Collected data:
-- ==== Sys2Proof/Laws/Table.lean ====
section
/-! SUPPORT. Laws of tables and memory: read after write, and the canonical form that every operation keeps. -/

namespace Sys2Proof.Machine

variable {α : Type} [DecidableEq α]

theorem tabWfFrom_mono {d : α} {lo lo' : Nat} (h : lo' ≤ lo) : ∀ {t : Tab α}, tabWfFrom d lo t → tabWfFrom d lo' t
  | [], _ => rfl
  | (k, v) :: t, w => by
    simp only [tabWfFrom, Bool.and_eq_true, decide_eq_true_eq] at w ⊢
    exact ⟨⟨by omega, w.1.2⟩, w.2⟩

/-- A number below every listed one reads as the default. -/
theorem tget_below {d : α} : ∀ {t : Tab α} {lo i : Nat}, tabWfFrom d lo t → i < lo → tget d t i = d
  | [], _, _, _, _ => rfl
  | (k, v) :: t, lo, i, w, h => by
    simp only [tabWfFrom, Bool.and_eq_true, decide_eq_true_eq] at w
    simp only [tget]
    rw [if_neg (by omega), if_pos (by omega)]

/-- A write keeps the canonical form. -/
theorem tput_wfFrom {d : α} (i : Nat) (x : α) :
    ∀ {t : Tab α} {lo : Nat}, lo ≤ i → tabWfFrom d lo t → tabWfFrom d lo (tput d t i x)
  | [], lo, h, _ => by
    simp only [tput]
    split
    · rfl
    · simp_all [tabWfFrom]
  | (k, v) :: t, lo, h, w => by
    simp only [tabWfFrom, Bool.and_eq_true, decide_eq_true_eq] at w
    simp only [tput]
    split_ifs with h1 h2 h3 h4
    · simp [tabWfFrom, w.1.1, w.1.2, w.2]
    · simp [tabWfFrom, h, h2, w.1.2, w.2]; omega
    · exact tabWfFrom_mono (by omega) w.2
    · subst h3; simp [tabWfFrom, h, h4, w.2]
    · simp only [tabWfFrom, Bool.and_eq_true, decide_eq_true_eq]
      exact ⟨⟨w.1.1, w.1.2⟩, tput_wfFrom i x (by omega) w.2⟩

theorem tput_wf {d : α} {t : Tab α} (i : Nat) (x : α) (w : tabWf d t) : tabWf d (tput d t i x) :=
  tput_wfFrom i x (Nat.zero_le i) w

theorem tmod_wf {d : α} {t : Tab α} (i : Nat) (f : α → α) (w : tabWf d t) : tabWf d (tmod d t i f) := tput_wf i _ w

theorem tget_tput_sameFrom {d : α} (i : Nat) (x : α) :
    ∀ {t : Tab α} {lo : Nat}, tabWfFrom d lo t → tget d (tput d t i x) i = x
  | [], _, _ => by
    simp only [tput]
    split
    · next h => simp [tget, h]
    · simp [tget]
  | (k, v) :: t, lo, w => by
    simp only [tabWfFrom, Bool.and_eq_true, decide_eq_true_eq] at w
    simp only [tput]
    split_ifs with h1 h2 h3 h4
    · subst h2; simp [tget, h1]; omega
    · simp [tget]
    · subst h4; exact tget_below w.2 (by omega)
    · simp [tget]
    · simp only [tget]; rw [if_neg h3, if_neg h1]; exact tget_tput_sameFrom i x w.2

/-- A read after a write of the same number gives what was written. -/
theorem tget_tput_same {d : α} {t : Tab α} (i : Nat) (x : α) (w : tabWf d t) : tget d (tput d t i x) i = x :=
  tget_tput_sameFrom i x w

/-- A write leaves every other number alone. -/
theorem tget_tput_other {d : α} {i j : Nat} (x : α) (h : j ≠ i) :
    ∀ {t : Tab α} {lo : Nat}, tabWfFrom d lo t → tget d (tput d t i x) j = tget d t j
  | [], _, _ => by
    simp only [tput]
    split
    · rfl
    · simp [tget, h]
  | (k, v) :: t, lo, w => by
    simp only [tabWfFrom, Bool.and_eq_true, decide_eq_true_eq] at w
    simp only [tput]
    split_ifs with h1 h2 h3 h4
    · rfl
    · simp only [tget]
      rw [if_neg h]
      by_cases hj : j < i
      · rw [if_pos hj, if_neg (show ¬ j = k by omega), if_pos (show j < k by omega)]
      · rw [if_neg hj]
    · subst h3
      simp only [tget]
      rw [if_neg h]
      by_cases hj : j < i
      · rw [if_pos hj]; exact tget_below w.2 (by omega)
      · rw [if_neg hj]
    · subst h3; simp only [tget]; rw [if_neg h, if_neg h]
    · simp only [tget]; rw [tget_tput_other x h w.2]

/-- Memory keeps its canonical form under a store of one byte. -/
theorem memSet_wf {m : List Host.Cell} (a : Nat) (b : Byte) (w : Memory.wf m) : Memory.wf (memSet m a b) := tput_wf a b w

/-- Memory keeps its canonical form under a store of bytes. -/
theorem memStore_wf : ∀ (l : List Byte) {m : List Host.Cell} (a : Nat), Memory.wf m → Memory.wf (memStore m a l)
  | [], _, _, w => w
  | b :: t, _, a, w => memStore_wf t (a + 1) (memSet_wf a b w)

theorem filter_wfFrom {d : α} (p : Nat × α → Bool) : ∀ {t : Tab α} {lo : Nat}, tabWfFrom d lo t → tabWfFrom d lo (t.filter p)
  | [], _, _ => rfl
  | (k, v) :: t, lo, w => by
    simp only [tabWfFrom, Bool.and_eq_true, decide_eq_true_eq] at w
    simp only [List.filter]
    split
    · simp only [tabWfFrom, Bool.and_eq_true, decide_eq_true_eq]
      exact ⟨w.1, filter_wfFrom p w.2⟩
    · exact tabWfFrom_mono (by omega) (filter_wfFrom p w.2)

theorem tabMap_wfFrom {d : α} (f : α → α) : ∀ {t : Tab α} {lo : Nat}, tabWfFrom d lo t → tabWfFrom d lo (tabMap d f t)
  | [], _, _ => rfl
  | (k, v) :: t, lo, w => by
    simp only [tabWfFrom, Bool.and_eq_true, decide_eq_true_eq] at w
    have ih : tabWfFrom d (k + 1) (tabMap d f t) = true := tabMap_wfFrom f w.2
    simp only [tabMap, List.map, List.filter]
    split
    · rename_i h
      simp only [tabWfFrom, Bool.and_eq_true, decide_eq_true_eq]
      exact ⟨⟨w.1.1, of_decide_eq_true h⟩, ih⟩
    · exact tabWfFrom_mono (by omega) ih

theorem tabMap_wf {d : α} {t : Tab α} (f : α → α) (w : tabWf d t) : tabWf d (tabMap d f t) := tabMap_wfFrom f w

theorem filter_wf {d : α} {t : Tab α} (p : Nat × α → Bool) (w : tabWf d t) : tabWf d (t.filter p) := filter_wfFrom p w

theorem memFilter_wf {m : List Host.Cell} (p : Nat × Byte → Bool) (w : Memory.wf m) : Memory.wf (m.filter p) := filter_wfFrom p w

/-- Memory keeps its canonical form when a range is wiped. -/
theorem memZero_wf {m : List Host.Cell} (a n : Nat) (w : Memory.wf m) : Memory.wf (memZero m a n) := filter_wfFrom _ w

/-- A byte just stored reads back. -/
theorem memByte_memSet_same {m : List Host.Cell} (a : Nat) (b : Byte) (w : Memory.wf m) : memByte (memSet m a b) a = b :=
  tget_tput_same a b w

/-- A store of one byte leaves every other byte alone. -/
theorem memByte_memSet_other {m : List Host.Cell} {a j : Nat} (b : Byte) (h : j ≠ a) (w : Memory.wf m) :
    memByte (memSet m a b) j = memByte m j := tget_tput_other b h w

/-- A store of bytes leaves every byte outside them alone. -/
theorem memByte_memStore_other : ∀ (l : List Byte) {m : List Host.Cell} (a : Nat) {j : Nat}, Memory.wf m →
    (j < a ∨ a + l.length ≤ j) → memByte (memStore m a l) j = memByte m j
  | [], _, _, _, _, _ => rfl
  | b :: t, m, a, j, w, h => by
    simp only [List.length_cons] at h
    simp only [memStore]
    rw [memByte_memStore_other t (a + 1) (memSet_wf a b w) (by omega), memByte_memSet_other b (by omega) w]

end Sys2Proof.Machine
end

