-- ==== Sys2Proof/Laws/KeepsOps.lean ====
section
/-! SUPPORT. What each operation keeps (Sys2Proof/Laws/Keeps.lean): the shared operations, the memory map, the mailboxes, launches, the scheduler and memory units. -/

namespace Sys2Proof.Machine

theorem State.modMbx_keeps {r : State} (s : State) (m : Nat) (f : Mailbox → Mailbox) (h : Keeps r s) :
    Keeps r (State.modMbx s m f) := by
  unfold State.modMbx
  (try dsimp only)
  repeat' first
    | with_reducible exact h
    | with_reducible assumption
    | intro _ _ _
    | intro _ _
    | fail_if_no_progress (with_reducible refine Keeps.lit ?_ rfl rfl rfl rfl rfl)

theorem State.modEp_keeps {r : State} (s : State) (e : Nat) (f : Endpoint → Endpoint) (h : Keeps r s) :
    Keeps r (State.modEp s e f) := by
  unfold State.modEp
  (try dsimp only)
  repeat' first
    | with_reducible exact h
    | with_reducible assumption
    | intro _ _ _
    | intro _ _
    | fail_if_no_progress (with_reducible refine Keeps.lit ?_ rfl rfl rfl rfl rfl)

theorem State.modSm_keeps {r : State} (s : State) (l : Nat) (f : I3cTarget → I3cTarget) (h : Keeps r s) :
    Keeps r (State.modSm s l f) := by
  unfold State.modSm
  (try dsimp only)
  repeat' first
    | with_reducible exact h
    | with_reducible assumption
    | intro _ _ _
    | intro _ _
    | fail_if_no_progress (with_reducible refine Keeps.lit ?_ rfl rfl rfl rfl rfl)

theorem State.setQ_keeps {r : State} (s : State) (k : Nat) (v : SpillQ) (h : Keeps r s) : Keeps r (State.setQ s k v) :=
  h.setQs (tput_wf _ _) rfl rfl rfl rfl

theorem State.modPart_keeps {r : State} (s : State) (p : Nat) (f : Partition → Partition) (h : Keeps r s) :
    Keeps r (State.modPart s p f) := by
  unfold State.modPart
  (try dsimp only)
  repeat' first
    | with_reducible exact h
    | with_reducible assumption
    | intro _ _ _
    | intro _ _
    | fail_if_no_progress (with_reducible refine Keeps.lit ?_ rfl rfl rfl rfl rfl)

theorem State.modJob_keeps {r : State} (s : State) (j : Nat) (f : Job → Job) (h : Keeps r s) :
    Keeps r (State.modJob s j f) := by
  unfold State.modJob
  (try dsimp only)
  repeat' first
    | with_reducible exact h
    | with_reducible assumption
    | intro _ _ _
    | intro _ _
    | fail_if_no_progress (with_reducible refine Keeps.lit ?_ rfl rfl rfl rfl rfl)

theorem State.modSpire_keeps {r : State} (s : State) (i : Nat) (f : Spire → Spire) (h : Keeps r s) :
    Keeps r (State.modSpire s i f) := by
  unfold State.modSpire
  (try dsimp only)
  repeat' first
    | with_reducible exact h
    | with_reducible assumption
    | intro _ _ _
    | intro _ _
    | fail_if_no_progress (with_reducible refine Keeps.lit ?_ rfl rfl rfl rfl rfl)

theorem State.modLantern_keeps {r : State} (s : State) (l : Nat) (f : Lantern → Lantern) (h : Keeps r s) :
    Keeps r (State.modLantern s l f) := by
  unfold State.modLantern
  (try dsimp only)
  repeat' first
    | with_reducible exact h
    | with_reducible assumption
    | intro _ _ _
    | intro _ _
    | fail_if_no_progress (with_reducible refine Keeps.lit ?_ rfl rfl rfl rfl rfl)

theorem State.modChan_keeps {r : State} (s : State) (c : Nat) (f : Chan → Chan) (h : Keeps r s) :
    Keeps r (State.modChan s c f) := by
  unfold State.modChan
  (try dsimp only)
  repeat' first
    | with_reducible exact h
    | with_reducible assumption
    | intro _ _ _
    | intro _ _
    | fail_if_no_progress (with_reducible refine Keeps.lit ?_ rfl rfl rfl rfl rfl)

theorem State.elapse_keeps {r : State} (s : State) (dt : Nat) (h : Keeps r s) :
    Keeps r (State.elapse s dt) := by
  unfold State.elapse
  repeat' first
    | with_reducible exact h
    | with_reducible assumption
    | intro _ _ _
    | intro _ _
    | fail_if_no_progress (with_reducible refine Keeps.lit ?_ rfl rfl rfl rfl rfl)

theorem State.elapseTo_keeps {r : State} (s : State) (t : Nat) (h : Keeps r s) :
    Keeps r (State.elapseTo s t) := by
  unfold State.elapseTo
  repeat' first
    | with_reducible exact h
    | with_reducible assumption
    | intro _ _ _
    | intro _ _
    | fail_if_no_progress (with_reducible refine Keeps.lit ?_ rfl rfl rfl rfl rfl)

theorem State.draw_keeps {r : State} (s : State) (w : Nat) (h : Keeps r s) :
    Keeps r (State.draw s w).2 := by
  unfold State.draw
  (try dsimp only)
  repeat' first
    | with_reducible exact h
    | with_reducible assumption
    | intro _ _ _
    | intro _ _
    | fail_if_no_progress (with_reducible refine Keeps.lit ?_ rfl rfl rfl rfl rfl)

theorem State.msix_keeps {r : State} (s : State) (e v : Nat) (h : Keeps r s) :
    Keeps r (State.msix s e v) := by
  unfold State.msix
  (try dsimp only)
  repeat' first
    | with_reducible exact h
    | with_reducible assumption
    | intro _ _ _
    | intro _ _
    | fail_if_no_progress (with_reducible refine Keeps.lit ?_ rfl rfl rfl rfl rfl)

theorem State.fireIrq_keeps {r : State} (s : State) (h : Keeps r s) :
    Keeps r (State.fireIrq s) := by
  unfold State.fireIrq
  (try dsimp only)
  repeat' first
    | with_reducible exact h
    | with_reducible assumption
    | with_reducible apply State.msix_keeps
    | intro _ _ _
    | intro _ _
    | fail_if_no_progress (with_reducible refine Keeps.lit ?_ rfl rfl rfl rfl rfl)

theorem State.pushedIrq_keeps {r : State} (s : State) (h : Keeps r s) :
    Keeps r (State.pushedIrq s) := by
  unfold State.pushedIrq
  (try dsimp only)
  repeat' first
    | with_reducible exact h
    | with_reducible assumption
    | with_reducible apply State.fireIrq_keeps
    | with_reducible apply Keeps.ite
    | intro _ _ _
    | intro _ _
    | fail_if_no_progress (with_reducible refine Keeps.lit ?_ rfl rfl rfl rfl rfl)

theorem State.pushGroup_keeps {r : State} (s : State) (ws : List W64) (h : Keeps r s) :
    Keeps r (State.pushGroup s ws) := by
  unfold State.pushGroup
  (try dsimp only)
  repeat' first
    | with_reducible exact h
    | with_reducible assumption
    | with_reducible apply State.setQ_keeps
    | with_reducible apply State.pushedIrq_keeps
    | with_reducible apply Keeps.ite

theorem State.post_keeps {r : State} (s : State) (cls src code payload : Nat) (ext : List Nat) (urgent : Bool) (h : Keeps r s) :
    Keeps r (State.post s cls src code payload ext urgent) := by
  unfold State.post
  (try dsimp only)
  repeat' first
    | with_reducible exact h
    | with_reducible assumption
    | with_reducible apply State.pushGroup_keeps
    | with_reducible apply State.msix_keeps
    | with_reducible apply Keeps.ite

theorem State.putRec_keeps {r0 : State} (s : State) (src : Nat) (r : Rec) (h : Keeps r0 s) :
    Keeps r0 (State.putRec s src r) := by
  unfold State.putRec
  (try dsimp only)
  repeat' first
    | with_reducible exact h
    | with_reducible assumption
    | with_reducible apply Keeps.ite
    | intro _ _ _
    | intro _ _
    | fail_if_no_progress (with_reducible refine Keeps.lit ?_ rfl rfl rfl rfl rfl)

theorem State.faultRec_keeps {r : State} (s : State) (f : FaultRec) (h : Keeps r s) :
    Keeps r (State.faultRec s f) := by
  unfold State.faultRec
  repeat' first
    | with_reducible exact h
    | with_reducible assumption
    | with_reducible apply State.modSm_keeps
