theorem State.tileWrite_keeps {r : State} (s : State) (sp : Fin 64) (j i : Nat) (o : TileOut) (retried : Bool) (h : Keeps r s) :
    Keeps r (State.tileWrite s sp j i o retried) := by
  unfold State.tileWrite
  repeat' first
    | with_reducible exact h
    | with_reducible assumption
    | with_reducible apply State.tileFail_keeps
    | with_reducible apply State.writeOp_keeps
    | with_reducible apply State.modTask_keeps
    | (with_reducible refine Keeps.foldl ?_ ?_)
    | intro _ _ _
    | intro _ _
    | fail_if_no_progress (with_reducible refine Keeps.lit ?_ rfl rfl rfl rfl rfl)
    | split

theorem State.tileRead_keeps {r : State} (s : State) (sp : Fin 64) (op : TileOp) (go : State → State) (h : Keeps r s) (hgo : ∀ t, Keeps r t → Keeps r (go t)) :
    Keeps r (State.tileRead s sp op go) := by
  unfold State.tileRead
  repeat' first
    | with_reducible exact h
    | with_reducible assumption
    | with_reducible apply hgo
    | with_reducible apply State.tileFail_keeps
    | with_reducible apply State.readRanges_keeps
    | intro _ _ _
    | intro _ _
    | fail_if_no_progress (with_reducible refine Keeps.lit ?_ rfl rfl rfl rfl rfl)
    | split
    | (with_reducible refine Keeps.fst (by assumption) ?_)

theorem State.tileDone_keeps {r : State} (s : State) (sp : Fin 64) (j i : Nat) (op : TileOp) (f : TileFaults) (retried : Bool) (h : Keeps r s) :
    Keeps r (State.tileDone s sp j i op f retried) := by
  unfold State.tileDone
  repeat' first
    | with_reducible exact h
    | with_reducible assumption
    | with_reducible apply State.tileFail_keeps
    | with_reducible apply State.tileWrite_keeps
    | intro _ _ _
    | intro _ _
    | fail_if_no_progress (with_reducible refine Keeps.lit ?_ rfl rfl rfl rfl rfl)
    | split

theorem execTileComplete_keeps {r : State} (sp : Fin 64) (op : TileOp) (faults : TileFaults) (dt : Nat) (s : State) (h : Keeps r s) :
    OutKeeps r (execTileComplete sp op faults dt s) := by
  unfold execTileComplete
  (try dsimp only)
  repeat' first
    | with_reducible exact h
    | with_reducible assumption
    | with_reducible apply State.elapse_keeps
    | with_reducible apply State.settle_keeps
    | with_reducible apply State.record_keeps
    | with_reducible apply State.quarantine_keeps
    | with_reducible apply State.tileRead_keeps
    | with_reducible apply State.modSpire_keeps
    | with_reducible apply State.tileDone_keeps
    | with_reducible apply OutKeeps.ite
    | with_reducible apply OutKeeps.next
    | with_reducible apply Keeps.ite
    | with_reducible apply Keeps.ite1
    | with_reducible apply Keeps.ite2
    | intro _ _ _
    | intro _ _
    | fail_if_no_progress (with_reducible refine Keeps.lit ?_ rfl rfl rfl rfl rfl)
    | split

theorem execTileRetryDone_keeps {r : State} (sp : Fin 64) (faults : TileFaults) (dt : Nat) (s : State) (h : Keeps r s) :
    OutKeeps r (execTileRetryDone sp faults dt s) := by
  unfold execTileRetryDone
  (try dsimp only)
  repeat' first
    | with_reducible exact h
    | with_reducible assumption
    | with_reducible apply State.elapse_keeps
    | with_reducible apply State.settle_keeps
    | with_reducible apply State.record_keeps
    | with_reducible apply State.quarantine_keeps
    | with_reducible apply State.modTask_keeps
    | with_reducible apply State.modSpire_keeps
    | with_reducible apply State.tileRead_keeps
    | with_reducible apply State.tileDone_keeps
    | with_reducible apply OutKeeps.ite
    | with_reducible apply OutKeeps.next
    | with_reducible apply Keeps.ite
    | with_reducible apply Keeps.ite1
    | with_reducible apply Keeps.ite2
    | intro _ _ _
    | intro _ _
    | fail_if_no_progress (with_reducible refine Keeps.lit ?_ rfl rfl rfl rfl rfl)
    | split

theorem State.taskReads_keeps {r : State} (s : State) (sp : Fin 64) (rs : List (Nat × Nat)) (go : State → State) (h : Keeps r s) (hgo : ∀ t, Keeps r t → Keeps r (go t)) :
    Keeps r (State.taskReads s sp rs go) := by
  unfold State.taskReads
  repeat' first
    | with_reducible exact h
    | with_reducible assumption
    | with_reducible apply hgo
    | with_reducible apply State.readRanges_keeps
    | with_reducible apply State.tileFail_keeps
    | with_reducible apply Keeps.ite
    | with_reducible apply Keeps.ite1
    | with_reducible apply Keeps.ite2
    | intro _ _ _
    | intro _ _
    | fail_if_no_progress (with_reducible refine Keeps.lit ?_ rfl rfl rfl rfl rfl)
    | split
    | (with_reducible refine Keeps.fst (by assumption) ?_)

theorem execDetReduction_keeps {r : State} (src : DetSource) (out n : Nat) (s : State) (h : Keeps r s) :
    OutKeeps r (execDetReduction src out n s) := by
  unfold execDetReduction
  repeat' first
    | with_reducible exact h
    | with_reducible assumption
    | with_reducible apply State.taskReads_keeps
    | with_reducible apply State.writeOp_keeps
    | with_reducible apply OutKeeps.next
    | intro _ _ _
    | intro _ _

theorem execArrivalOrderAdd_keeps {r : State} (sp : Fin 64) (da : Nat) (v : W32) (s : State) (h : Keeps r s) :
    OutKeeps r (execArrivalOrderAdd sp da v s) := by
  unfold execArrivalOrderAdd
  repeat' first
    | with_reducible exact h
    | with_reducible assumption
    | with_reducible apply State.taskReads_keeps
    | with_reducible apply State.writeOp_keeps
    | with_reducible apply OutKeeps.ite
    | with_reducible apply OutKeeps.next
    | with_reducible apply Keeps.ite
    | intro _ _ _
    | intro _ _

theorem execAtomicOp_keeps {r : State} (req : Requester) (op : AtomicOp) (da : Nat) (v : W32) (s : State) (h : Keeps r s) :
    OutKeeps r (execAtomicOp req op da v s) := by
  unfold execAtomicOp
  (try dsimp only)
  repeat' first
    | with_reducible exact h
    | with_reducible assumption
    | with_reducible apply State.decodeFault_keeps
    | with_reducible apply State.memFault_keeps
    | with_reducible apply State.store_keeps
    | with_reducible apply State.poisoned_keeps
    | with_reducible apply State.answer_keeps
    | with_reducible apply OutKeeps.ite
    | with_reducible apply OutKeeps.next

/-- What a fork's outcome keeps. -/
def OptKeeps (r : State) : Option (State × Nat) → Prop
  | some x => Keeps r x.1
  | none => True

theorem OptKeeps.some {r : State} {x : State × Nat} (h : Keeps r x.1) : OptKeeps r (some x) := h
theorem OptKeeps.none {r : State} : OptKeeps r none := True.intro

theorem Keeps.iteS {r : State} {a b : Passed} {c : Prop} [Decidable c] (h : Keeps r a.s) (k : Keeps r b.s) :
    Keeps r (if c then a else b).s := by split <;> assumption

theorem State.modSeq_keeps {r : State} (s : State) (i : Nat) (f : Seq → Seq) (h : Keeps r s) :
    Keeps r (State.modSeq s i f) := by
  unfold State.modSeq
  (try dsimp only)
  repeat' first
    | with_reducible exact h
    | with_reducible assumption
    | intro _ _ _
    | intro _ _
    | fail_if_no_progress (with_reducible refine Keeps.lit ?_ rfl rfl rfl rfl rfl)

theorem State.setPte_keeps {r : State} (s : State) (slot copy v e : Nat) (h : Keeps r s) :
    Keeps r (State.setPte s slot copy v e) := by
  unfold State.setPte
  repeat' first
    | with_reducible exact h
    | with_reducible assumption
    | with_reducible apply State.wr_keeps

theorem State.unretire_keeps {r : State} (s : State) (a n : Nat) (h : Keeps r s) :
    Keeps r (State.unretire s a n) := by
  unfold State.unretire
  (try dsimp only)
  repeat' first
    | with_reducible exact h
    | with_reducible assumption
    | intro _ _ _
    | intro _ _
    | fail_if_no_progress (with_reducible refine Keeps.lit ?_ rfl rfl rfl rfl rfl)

**TASK DETAILS**: Give back the entries above exactly as they are, from their first line through the line that contains "the default. -/", both included, with nothing else.

**RESPONSE BELOW**:
-- ==== Sys2Proof/Laws/Table.lean ====
section
/-! SUPPORT. Laws of tables and memory: read after write, and the canonical form that every operation keeps. -/

namespace Sys2Proof.Machine

variable {α : Type} [DecidableEq α]

theorem tabWfFrom_mono {d : α} {lo lo' : Nat} (h : lo' ≤ lo) : ∀ {t : Tab α}, tabWfFrom d lo t → tabWfFrom d lo' t
  | [], _ => rfl
  | (k, v) :: t, w => by
    simp only [tabWfFrom, Bool.and_eq_true, decide_eq_true_eq] at w ⊢
    exact ⟨⟨by omega, w.1.2⟩, w.2⟩

/-- A number below every listed one reads as the default. -/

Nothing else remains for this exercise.